На допросе сказал: «виновным себя не признаю», ибо выполнял приказ. Отвели в одиночку. Ходил, мерял ее шагами, думал. А то садился на койку, хватался за голову руками…
Как-то ночью оторвал от простыни длинную полосу, подошел к унитазу, привязал обрывок за изгиб трубы, раскорячился над вонючей раковиной, судорожно накинул петлю на шею, вытянул ноги, захрипел…
Что он там хрипел перед смертью — горя в адском огне, дико вращая глазами, мочась под себя и смрадно испражняясь — что хрипел: «именно такая власть является для меня самой…»?
ШТОПОР
Петр Мелюхов родом из деревни Велени Петербургской губернии. Отец его, Иван Матвеевич, крестьянин был справный, трудолюбивый: имел две лошади, три коровы, большой кус земли. Помер он в начале русско-германской войны, а следом и матушка, Домна Егоровна, не вынесши вековечной разлуки с мужем, преставилась. На ее похороны приехала из Питера бабка, обретавшаяся там в прислужницах у какой-то графини, поплакала на могилке дочери, погладила Петьку по голове, внучек Катьку и Зинку обняла: сироти-и-ночки вы мои!
Детство Петькино прошло в заботах и трудах по дому, под оханья и причитанья бабки, впрягшейся в семейный воз. Старшие братья Василий и Алексей который уж год воевали и никак не могли закончить войну — воткнуть штык в землю, объездить мерина, бросить из лукошка зерно. Дядька же, хлебнувший германского плену, работник был некудышный, с выбитой душой, частенько попивал самогонец, хрипел до невозможности длинные тоскливые песни и в конце концов сдох где-то под забором.
Бабка внучонка своего любила, жалела. Наслушавшись мудреных разговоров в графской лакейне и наглядевшись на образованных господ, вздыхала: ученье — свет, а без ученья — одни мученья. И по зимам гоняла Петьку в началку — малехонько подучиться.

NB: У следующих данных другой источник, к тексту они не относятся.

-- ==== Sys2Proof/Laws/SameHost.lean ====
section
/-! SUPPORT. The areas of State that object access, the edge, the twin, the frame, the mailbox, the requests and the boot change; all others stand
(see Laws/Same.lean). Each proof walks its function's body in order. -/

namespace Sys2Proof.Machine

/-! Access -/

theorem State.latchFrame_same (s : State) : SameBut [.clk] s (State.latchFrame s) := by
  unfold State.latchFrame
  with_reducible exact State.modClk_same ..

theorem State.latchSec_same (s : State) : SameBut [.time] s (State.latchSec s) := by
  unfold State.latchSec
  with_reducible exact State.modTime_same ..

theorem State.latchRec_same (s : State) (which : RecLow) : SameBut [.recd] s (State.latchRec s which) := by
  unfold State.latchRec
  split
  with_reducible exact State.modRec_same ..
  with_reducible exact State.modRec_same ..

theorem State.latchEnergy_same (s : State) (i : PointIx) (dir : EnergyDir) : SameBut [.meter] s (State.latchEnergy
    s i dir) := by
  unfold State.latchEnergy
  extract_lets +onlyGivenNames y; clear_value y
  split
  with_reducible exact State.modMeter_same ..
  with_reducible exact State.modMeter_same ..

theorem State.clearPeak_same (s : State) (e : EngineIx) : SameBut [.dev] s (State.clearPeak s e) := by
  unfold State.clearPeak
  refine same_lit s ?_ ?_
  exact same_refl ..
  intro p hp; cases p <;> first | exact absurd (by decide) hp | rfl

theorem State.readEffect_same (s : State) (o : Obj) : SameBut [.objs, .clk, .time, .meter, .recd, .dev] s
    (State.readEffect s o) := by
  unfold State.readEffect
  with_reducible refine same_ite ?_ ?_
  with_reducible refine same_ite ?_ ?_
  with_reducible refine same_mono (State.latchFrame_same ..) (by decide)
  exact same_refl ..
  with_reducible refine same_ite ?_ ?_
  with_reducible refine same_ite ?_ ?_
  with_reducible refine same_mono (State.latchSec_same ..) (by decide)
  exact same_refl ..
  with_reducible refine same_ite ?_ ?_
  with_reducible refine same_ite ?_ ?_
  with_reducible refine same_mono (State.latchRec_same ..) (by decide)
  with_reducible refine same_ite ?_ ?_
  with_reducible refine same_mono (State.latchRec_same ..) (by decide)
  exact same_refl ..
  with_reducible refine same_ite ?_ ?_
  refine same_dite (fun _ => ?_) (fun _ => ?_)
  with_reducible refine same_ite ?_ ?_
  with_reducible refine same_mono (State.latchEnergy_same ..) (by decide)
  with_reducible refine same_ite ?_ ?_
  with_reducible refine same_mono (State.latchEnergy_same ..) (by decide)
  with_reducible refine same_ite ?_ ?_
  with_reducible refine same_mono (State.clearOver_same ..) (by decide)
  exact same_refl ..
  exact same_refl ..
  with_reducible refine same_ite ?_ ?_
  refine same_dite (fun _ => ?_) (fun _ => ?_)
  with_reducible refine same_mono (State.clearPeak_same ..) (by decide)
  exact same_refl ..
  with_reducible refine same_ite ?_ ?_
  refine same_dite (fun _ => ?_) (fun _ => ?_)
  with_reducible refine same_mono (State.tblAdvance_same ..) (by decide)
  exact same_refl ..
  exact same_refl ..

theorem State.readObj_same {s : State} {o : Obj} {q : State × Word} (h : s.readObj o = some q) :
    SameBut [.objs, .clk, .time, .meter, .recd, .dev] s q.1 := by
  obtain ⟨v, -, rfl⟩ := Option.map_eq_some_iff.mp h
  exact State.readEffect_same ..

theorem State.readBlock_same (s : State) (cls inst item n : Nat) :
    SameBut [.objs, .clk, .time, .meter, .recd, .dev] s (s.readBlock cls inst item n).1 := by
  induction n generalizing s item with
  | zero => exact same_refl ..
  | succ n ih =>
    unfold State.readBlock
    split
    · exact ih ..
    · rename_i p h
      split at h
      · exact same_step (State.readObj_same h) (ih ..) (by decide)
      · cases h

theorem State.writeTarget_same (s : State) (r : RailIx) (v : Word) : SameBut [.objs, .rails, .mb] s
    (State.writeTarget s r v) := by
  unfold State.writeTarget
  extract_lets +onlyGivenNames t1; refine same_cut (y := t1) ?_ ?_; unfold t1; clear t1
  with_reducible refine same_mono (State.setObj_same ..) (by decide)
  intro _; clear_value t1
  with_reducible refine same_ite ?_ ?_
  assumption
  extract_lets +onlyGivenNames y; clear_value y
  with_reducible refine same_ite ?_ ?_
  with_reducible refine same_step ?_ (State.takeTarget_same ..) (by decide)
  assumption
  with_reducible refine same_ite ?_ ?_
  with_reducible refine same_step ?_ (State.takeRequested_same ..) (by decide)
  assumption
  assumption

theorem State.slamDisable_same (s : State) (r : RailIx) : SameBut [.phases, .rails] s (State.slamDisable s r) := by
  unfold State.slamDisable
  with_reducible refine same_ite ?_ ?_
  with_reducible refine same_mono (State.modLaw_same ..) (by decide)
  extract_lets +onlyGivenNames t1; refine same_cut (y := t1) ?_ ?_; unfold t1; clear t1
  with_reducible refine same_step ?_ (State.endPark_same ..) (by decide)
  with_reducible refine same_step ?_ (State.slamReturn_same ..) (by decide)
  with_reducible refine same_mono (State.preloadNow_same ..) (by decide)
  intro _; clear_value t1
  with_reducible refine same_step ?_ (State.modLaw_same ..) (by decide)
  assumption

Когда Василий и Алексей, возвратясь, наконец, из Красной Армии, наладили хозяйство, бабка настояла на полном Петрушином обучении, прогрессивно полагая, что цифирным частоколом можно от лиха отгородиться, а химическим зельем — душу спасти.

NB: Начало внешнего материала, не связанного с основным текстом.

theorem ReadingStands.tempAct : ReadingStands i s (s.tempAct i sub) := by
  let recorded : State := s.faultRecorded i sub
  have hrecorded : ReadingStands i s recorded := of_same State.faultRecorded_same (by decide)
  refine State.rel_tempAct ?_ (of_same (State.latchRails_same ..) (by decide)) ?_ hrecorded
  · have hstopped : SameBut [.objs, .phases, .rails] (recorded.modTemp i fun x => x.stopping (s.tempRails i))
        (forEach (s.tempRails i) State.stopRail (recorded.modTemp i fun x => x.stopping (s.tempRails i))) :=
      same_forEach (same_refl ..) State.stopRail_same
    have hmarked : ReadingStands i recorded (recorded.modTemp i fun x => x.stopping (s.tempRails i)) :=
      modTemp recorded (fun _ => rfl) (fun _ => rfl) fun _ => rfl
    exact hrecorded.trans (hmarked.trans (of_same hstopped (by decide)))
  · have hmarked : ReadingStands i recorded (recorded.modTemp i fun x => { x with device := true }) :=
      modTemp recorded (fun _ => rfl) (fun _ => rfl) fun _ => rfl
    exact hrecorded.trans (hmarked.trans ((of_same (State.powerDownAll_same _) (by decide)).trans
      (of_same (State.refreshFlt_same _) (by decide))))

theorem Follows.stopRail (s : State) (r : RailIx) : Follows s (s.stopRail r) :=
  (Follows.disablePhases s r).trans (.modRail _ r fun _ => rfl)

theorem Follows.tempAct : Follows s (s.tempAct i sub) := by
  have hrecorded : Follows s (s.faultRecorded i sub) := .record s ..
  have hmarked : ∀ f, Follows (s.faultRecorded i sub) ((s.faultRecorded i sub).modTemp i f) := fun _ => .of_eq rfl rfl
  refine State.rel_tempAct ?_ (.latchRails ..) ?_ hrecorded
  · exact hrecorded.trans ((hmarked _).trans (rel_forEach .refl .trans (fun r _ s => .stopRail s r) _))
  · exact hrecorded.trans ((hmarked _).trans ((Follows.powerDownAll _).trans (.refreshFlt _)))

/-- A sensor that stops rails holds each of them, and is marked as the cause. -/
theorem State.tempAct_stops (hmode : bits (s.obj Ob.clsTemp i.val Ob.Temp.ctrl) 2 1 = 1) : ∀ r ∈ s.tempRails i,
    ((s.tempAct i sub).rail r).prot.thold = true ∧ ((s.tempAct i sub).temp i).stops.contains r.val = true := by
  intro r hr
  let marked : State := (s.faultRecorded i sub).modTemp i fun x => x.stopping (s.tempRails i)
  have hstopped : SameBut [.objs, .phases, .rails] marked (forEach (s.tempRails i) State.stopRail marked) :=
    same_forEach (same_refl ..) State.stopRail_same
  have hthold : ∀ (u : State) (q p : RailIx), ((u.stopRail q).rail p).prot.thold =
      if p = q then true else (u.rail p).prot.thold := by
    intro u q p
    rw [State.stopRail, State.modProt_eq, State.rail_modRail]
    split
    · rfl
    · exact congrArg ProtState.thold ((u.disablePhases_plcOnly q).prot_eq p)
  obtain ⟨a, -, hend⟩ := forEach_reaches (R := fun a b => (a.rail r).prot.thold = true → (b.rail r).prot.thold = true)
    (fun _ => id) (fun h h' => h' ∘ h) (fun q _ u hu => by rw [hthold, hu, ite_self]) hr marked
  have hstops : ((forEach (s.tempRails i) State.stopRail marked).temp i).stops = (marked.temp i).stops :=
    congrArg (fun v => (Vector.get v i).stops) (hstopped.same .temps (by decide))
  rw [State.tempAct_stop hmode]
  refine ⟨hend (by rw [hthold, if_pos rfl]), ?_⟩
  rw [hstops, State.temp_modTemp_self, TempState.stopping]
  by_cases hin : r.val ∈ ((s.faultRecorded i sub).temp i).stops
  · simp [hin]
  · have hmem : r.val ∈ (s.tempRails i).map (·.val) := List.mem_map_of_mem hr
    simpa [hin] using hmem

theorem State.afterLatch_latches {s : State} {r q : RailIx} (cause : Latch) (h : s.latchedOff q = true) :
    (s.afterLatch r cause).latchedOff q = true := by
  unfold State.afterLatch
  extract_lets lower was left
  have hlower : lower.latchedOff q = true := (LatchesStand.recordLower s r).latch q h
  have hleft : left.latchedOff q = true := by
    unfold left
    split
    · exact (State.leaveRegulation_off lower r false).1 q hlower
    · exact hlower
  exact ((LatchesStand.reportLatch left r cause was).trans (.refreshFlt _)).latch q hleft

/-- One event that latches rails off latches every one of them (R229). -/
theorem State.latchRails_latches (s : State) {rs : List RailIx} {cause : Latch} (hcause : cause ≠ .none) {r : RailIx} (hr : r ∈ rs)
    (code cls inst sub : Nat) (data : List Byte) :
    (s.latchRails rs cause code cls inst sub data).latchedOff r = true := by
  unfold State.latchRails
  extract_lets fresh latched recorded
  have hset : ∀ (u : State) (q : RailIx), LatchesStand u (u.modProt q fun p => { p with latch := cause }) := fun u q =>
    .modRail u q (fun _ _ => hcause) fun _ => rfl
  have hlatched : latched.latchedOff r = true := by
    by_cases hfree : s.latchedOff r = true
    · exact (rel_forEach .refl .trans (fun q _ u => hset u q) s : LatchesStand s latched).latch r hfree
    · have hmem : r ∈ fresh := List.mem_filter.mpr ⟨hr, by simpa using hfree⟩
      obtain ⟨a, -, hend⟩ := forEach_reaches .refl .trans (fun q _ u => hset u q) hmem s
      exact hend.latch r (State.latchedOff_iff.mpr (by simpa using hcause))
  have hrecorded : recorded.latchedOff r = true :=
    (LatchesStand.eventRel.event (fun _ _ u n => .takeSnap u n ..) latched).latch r hlatched
  exact rel_forEach (R := fun a b => a.latchedOff r = true → b.latchedOff r = true) (fun _ => id) (fun h h' => h' ∘ h)
    (fun q _ u => State.afterLatch_latches cause) recorded hrecorded

theorem State.tempAct_latches (hmode : bits (s.obj Ob.clsTemp i.val Ob.Temp.ctrl) 2 1 = 2) : ∀ r ∈ s.tempRails i,
    (s.tempAct i sub).latchedOff r = true := fun r hr => by
  rw [State.tempAct_latch hmode]
  exact State.latchRails_latches s (by decide) hr ..

theorem State.deviceHold_of_temp {s : State} {i : TempIx} (h : (s.temp i).device = true) : s.deviceHold = true := by
  have hany : s.temps.toList.any (·.device) = true := any_toList_iff.mpr ⟨i, h⟩
  simp [State.deviceHold, hany]

theorem State.tempAct_holds (hmode : bits (s.obj Ob.clsTemp i.val Ob.Temp.ctrl) 2 1 = 3) :
    ((s.tempAct i sub).temp i).device = true ∧ (s.tempAct i sub).deviceHold = true := by
  let marked : State := (s.faultRecorded i sub).modTemp i fun x => { x with device := true }
  have hdown : SameBut [.objs, .rails, .domains, .twin, .recd, .mb, .nvm, .dev] marked marked.powerDownAll.refreshFlt :=
    same_step (State.powerDownAll_same marked) (State.refreshFlt_same _) (by decide)
  have htemp : marked.powerDownAll.refreshFlt.temp i = marked.temp i :=
    congrArg (Vector.get · i) (hdown.same .temps (by decide))
  have hdevice : (marked.powerDownAll.refreshFlt.temp i).device = true := by rw [htemp, State.temp_modTemp_self]
  rw [State.tempAct_device hmode]
  exact ⟨hdevice, State.deviceHold_of_temp hdevice⟩

end

end Sys2Proof.Machine
end

section
/-! TEMP_UPDATE (10 R227 to R229): the reading that a sensor takes, and the fault that its level sets off. -/

namespace Sys2Proof.Machine

section
variable {s : State} {i : TempIx}

theorem State.tempRails_congr {s t : State} {i : TempIx}
    (hrails : t.obj Ob.clsTemp i.val Ob.Temp.rails = s.obj Ob.clsTemp i.val Ob.Temp.rails)
    (hphases : ∀ m : PhaseIx, t.obj Ob.clsPhase m.val Ob.Phase.rail = s.obj Ob.clsPhase m.val Ob.Phase.rail) :
    t.tempRails i = s.tempRails i := by
  simp only [State.tempRails, hrails, State.phasesOf_congr hphases]

/-- A sensor's levels leave its reading (R228). -/
theorem State.tempLevels_reading (s : State) (i : TempIx) : TempsBut i s (s.tempLevels i) ∧
    ((s.tempLevels i).temp i).value = (s.temp i).value ∧ ((s.tempLevels i).temp i).fail = (s.temp i).fail := by
  unfold State.tempLevels
  extract_lets x lv back failAct lim fast low level warn fault marked counted
  have hmarked : marked.temp i = { s.temp i with
      warn := warn, fault := fault, rate := fast, belowAt := if low then some ((s.temp i).belowAt.getD s.now) else none } :=
    State.temp_modTemp_self s i _
  have hcounted : ReadingStands i marked counted := .of_same (State.countIf_same ..) (by decide)
  have hacted : ReadingStands i counted (if fault && !x.fault then
      (counted.count Ob.clsTemp i.val Ob.Temp.faults).tempAct i (if level then 0 else 1) else counted) :=
    rel_ite ((ReadingStands.of_same (State.count_same ..) (by decide)).trans .tempAct) (.refl counted)
  have hrest := hcounted.trans hacted
  refine ⟨fun j hj => (hrest.others j hj).trans (s.tempsBut_modTemp i _ j hj), hrest.value.trans ?_, hrest.fail.trans ?_⟩
  · rw [hmarked]
  · rw [hmarked]

/-- At its fault level a sensor that stood in no fault enters it, which counts and acts (R228, R229). -/
theorem State.tempLevels_fault (hfree : (s.temp i).fault = false)
    (hlevel : (s.obj Ob.clsTemp i.val Ob.Temp.fault).toInt ≤ (s.temp i).value) : ∃ u sub,
    (u.temp i).fault = true ∧ WritesOnly [(Ob.clsTemp, i.val, Ob.Temp.warns)] s u ∧
      s.tempLevels i = (u.count Ob.clsTemp i.val Ob.Temp.faults).tempAct i sub := by
  unfold State.tempLevels
  extract_lets x lv back failAct lim fast low level warn fault marked counted
  have hlevel' : level = true := by simp [level, lv, x, hlevel]
  have hfault : fault = true := by simp [fault, x, hfree, hlevel']
  have hcounted : WritesOnly [(Ob.clsTemp, i.val, Ob.Temp.warns)] marked counted := State.countIf_writes List.mem_cons_self ..
  refine ⟨counted, if level then 0 else 1, ?_, (WritesOnly.of_objs rfl : WritesOnly _ s marked).trans hcounted,
    if_pos (by simp [hfault, x, hfree])⟩
  have htemp : counted.temp i = marked.temp i := congrArg (Vector.get · i) ((State.countIf_same ..).same .temps (by decide))
  rw [htemp, State.temp_modTemp_self]
  exact hfault

theorem tempKey_ne (i : TempIx) {c j k k' : Nat} (hj : j < 256) (hk : k < 256) (hk' : k' < 256) (h : c ≠ Ob.clsTemp ∨ k ≠ k') :
    objKey c j k ≠ objKey Ob.clsTemp i.val k' := objKey_ne hj hk (by omega) hk' h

В районной школе «Красный Октябрь» Петька окончательно просветился, нахватался всяких революционных фраз и политически подковался: в деревни Велени выпускник тотчас организовал комсомолию и заделался бойким лудонским сельсоветчиком. Видать, суровые братаны пустозвонства в избе не потерпели и показали шибко ученому, в какой точке четырехугольника находится Бог, а в какой — порог. И навострился в Питер.
Разгребая мусор во дворе Мечниковской больницы и таская помои, Петька все больше о жизни задумывался и тяготел к наукам: занимался в Коммунистическом вузе имени тов. Сталина, на вечерних курсах Института красной профессуры, а потом — на историческом факультете Ленинградского университета. Была у него серьезная задумка — Историю познать. Читал разные ученые труды и в уме прикидывал: ежели прошлая жизнь такая интересная, отчего нынешняя скучновата? На чем основывал свой вывод? Свой вывод основывал на том, что в Мечниковской больнице значительных событий за последнее время не происходило.
Ход его размышлений был неожиданно прерван вызовом в партийный комитет: Петьку рекрутировали в железные батальоны Чека. Он отнекивался, но ему сказали, что так решила Партия. А Партия в целом казалась нашему герою не чем-то тутошним и обыденным, а почти заоблачным и божественным: Ее очередное «решение» действовало на душу магически и почиталось, как Закон Божий.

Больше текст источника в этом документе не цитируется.